Try it → Both the line with "cases q <;>" and the line with "runPins_cons, pin_withPos, ih]" in the records below must appear in the output, along with every line between them, exactly and with nothing added.

(Dataset entries)
◆ ◆ ◆

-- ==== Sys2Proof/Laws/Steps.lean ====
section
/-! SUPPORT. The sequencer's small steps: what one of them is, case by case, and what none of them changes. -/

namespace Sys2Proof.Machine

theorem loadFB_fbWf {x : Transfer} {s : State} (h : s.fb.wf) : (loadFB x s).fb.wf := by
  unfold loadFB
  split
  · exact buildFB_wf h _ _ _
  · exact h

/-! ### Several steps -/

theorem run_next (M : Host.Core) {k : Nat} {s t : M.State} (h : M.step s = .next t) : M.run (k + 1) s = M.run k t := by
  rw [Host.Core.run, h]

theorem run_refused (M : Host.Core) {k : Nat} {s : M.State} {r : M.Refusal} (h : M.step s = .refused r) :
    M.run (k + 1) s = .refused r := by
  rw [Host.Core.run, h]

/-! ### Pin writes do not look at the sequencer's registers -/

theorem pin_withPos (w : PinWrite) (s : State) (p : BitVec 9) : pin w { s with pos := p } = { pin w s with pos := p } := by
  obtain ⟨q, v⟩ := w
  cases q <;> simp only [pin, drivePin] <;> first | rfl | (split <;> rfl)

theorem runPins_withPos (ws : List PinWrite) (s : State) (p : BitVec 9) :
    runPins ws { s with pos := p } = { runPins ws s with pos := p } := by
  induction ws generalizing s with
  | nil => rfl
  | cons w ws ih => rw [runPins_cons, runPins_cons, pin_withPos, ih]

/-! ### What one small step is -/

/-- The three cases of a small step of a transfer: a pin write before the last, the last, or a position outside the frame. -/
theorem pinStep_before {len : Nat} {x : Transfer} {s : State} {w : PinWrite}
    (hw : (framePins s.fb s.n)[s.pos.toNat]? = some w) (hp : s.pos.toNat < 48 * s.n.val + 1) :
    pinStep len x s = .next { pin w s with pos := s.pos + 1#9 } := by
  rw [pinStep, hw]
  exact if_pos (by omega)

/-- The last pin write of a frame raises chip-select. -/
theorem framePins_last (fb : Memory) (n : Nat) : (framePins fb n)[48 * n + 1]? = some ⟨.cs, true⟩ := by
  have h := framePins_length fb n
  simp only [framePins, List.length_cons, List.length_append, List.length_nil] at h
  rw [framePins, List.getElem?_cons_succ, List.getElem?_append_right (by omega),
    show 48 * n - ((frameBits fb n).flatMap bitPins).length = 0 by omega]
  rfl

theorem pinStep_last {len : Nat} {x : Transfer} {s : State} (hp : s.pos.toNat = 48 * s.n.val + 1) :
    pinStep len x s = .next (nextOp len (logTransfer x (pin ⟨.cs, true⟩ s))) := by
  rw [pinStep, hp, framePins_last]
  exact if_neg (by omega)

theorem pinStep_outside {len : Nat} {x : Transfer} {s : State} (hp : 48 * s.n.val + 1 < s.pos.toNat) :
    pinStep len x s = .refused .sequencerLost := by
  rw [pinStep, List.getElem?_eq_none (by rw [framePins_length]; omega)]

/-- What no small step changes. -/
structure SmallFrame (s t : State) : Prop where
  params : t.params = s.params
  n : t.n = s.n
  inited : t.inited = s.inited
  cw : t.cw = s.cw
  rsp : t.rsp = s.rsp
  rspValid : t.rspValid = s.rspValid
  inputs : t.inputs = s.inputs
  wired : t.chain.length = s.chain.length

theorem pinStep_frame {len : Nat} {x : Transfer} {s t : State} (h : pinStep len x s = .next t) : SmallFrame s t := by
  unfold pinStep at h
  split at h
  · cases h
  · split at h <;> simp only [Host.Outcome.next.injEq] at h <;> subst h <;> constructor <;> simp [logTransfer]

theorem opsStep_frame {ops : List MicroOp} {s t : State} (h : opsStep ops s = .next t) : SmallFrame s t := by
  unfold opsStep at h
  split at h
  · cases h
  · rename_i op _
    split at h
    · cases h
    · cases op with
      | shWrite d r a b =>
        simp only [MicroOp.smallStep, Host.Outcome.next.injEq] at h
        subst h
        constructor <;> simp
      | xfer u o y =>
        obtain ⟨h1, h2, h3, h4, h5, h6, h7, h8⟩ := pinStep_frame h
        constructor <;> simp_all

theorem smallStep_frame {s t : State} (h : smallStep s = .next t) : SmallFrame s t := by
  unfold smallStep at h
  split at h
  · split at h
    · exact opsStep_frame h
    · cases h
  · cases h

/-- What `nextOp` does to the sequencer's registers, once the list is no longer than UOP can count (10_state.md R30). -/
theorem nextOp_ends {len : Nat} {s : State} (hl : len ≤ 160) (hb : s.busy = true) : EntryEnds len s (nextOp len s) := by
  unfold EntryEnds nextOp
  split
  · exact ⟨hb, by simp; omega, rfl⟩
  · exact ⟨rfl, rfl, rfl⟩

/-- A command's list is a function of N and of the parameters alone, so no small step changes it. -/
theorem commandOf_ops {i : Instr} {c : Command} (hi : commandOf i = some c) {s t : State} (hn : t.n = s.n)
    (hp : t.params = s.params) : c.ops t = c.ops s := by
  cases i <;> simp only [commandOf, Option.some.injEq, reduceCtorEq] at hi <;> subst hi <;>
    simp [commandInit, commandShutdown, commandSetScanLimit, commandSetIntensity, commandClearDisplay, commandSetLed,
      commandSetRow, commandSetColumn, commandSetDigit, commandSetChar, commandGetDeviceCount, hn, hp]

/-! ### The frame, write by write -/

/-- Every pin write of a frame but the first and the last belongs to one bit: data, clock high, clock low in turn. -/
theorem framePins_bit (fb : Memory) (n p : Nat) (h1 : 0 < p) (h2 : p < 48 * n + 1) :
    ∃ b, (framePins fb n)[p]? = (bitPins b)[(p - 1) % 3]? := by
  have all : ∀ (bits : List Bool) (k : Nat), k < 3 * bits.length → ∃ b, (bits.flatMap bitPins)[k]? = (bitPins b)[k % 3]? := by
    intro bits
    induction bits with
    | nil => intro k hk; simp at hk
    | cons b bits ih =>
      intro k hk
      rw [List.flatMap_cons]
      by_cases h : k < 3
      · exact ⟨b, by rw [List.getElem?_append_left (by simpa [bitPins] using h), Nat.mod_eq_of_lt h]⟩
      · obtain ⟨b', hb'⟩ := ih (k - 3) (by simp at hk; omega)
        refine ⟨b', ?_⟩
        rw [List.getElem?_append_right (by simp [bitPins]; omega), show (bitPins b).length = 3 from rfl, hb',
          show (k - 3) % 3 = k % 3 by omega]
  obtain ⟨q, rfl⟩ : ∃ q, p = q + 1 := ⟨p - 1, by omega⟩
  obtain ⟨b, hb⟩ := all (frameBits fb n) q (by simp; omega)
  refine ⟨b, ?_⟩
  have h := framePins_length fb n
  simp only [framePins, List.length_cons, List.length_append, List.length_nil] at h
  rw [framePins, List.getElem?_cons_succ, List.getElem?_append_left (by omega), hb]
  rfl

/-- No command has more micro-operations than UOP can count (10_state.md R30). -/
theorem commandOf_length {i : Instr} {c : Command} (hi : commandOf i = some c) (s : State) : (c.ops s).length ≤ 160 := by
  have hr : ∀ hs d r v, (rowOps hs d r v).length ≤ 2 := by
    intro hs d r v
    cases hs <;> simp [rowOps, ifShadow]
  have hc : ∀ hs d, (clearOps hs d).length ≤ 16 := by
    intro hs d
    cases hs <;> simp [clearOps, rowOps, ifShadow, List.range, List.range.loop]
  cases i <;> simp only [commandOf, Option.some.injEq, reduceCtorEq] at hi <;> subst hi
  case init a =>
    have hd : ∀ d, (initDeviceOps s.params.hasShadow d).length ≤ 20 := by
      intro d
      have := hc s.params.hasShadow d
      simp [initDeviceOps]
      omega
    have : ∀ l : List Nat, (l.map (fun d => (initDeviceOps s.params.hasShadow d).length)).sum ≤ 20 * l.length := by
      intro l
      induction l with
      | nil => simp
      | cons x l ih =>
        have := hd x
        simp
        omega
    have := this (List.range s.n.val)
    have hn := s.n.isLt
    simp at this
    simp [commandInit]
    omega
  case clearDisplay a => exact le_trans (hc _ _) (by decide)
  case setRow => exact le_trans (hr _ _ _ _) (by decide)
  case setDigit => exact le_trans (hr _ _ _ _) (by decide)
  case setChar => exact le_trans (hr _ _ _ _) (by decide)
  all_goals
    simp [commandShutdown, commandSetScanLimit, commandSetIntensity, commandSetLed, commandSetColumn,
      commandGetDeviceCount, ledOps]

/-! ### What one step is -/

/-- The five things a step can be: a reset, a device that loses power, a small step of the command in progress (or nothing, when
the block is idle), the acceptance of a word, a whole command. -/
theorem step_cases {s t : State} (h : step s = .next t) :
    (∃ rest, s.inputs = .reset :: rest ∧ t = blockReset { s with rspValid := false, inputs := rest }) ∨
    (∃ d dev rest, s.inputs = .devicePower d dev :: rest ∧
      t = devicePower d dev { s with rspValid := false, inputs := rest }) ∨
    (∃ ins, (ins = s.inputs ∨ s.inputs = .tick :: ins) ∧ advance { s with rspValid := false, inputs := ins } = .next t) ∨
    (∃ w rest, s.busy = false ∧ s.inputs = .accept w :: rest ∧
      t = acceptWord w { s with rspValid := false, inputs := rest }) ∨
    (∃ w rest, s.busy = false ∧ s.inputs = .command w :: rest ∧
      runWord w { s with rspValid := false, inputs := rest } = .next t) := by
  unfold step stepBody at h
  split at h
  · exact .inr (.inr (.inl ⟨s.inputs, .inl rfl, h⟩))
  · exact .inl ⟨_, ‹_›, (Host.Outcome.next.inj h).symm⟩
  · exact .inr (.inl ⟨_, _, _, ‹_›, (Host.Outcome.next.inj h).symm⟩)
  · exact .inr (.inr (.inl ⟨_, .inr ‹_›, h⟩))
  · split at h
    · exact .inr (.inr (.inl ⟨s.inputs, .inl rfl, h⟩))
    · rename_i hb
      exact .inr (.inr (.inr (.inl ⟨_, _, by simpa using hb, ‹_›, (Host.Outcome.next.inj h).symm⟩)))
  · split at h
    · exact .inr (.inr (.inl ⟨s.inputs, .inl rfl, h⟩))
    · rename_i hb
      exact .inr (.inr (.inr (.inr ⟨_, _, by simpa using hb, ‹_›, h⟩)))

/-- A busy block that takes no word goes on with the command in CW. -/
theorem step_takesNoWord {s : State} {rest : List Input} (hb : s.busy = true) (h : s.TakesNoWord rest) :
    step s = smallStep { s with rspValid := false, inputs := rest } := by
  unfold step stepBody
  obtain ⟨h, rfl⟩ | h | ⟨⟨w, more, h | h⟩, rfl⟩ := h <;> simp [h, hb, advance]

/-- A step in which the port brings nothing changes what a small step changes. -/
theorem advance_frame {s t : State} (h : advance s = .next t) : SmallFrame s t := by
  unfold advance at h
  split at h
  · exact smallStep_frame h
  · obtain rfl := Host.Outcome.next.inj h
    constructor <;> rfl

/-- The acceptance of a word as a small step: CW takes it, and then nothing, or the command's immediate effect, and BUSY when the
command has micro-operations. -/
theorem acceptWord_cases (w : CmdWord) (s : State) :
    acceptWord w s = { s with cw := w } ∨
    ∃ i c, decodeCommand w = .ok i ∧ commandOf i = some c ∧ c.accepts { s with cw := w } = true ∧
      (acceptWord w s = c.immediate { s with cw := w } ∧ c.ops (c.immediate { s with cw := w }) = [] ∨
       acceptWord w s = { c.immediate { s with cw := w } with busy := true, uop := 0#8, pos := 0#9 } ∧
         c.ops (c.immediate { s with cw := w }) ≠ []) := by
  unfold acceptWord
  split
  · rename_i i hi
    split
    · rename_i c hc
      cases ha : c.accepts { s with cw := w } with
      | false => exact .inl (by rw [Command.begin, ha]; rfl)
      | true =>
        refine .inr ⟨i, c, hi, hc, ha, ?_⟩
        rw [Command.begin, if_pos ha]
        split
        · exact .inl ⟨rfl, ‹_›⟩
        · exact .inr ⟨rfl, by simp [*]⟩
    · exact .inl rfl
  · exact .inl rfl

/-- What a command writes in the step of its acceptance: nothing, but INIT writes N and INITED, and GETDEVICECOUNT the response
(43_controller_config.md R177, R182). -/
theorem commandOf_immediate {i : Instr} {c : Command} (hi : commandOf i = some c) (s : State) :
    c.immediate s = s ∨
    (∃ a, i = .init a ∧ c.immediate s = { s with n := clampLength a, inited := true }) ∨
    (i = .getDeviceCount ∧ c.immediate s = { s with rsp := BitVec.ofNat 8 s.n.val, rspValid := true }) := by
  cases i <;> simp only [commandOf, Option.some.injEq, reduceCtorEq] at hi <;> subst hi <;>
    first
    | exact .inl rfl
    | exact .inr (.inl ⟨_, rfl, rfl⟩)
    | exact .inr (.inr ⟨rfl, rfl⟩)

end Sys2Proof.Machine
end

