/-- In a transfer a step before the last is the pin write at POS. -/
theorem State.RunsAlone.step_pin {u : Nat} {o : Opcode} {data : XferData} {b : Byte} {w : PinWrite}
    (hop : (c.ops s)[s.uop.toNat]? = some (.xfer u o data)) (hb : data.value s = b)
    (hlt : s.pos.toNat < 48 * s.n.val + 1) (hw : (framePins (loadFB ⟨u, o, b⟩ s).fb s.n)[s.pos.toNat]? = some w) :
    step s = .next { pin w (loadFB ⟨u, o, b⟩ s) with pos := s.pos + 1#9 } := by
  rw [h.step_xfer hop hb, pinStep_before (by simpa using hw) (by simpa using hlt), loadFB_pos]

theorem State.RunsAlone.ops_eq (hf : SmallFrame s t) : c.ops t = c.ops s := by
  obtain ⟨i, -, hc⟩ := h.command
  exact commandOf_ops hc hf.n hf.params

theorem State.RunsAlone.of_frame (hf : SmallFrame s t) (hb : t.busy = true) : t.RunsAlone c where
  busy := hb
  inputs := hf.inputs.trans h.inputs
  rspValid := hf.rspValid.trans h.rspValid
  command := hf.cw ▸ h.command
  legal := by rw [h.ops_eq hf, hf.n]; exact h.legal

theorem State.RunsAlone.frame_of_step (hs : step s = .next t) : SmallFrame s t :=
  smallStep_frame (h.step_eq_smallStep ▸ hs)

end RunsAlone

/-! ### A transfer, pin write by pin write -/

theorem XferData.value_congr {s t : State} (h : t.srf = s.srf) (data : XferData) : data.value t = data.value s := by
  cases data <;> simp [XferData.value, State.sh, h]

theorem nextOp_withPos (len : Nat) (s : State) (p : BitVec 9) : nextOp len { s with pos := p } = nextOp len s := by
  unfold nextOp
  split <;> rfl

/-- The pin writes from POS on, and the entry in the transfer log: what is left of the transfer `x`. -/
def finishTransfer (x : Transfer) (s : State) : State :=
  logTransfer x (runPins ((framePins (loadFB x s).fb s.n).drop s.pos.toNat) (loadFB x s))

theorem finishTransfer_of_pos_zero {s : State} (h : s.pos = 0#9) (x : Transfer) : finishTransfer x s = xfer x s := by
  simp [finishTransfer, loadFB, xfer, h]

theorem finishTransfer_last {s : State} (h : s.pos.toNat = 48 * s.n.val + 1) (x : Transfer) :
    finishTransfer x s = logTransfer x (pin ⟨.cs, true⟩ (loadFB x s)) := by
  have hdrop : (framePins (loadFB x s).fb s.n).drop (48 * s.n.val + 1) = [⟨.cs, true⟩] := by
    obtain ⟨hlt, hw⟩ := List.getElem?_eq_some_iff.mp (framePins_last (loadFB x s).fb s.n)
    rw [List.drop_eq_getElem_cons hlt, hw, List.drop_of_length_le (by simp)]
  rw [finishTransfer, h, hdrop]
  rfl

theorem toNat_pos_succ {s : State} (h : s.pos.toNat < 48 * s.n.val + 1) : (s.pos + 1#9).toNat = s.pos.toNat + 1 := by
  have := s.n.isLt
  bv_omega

◆ ◆ ◆

Worked solution →
  cases q <;> simp only [pin, drivePin] <;> first | rfl | (split <;> rfl)

theorem runPins_withPos (ws : List PinWrite) (s : State) (p : BitVec 9) :
    runPins ws { s with pos := p } = { runPins ws s with pos := p } := by
  induction ws generalizing s with
  | nil => rfl
  | cons w ws ih => rw [runPins_cons, runPins_cons, pin_withPos, ih]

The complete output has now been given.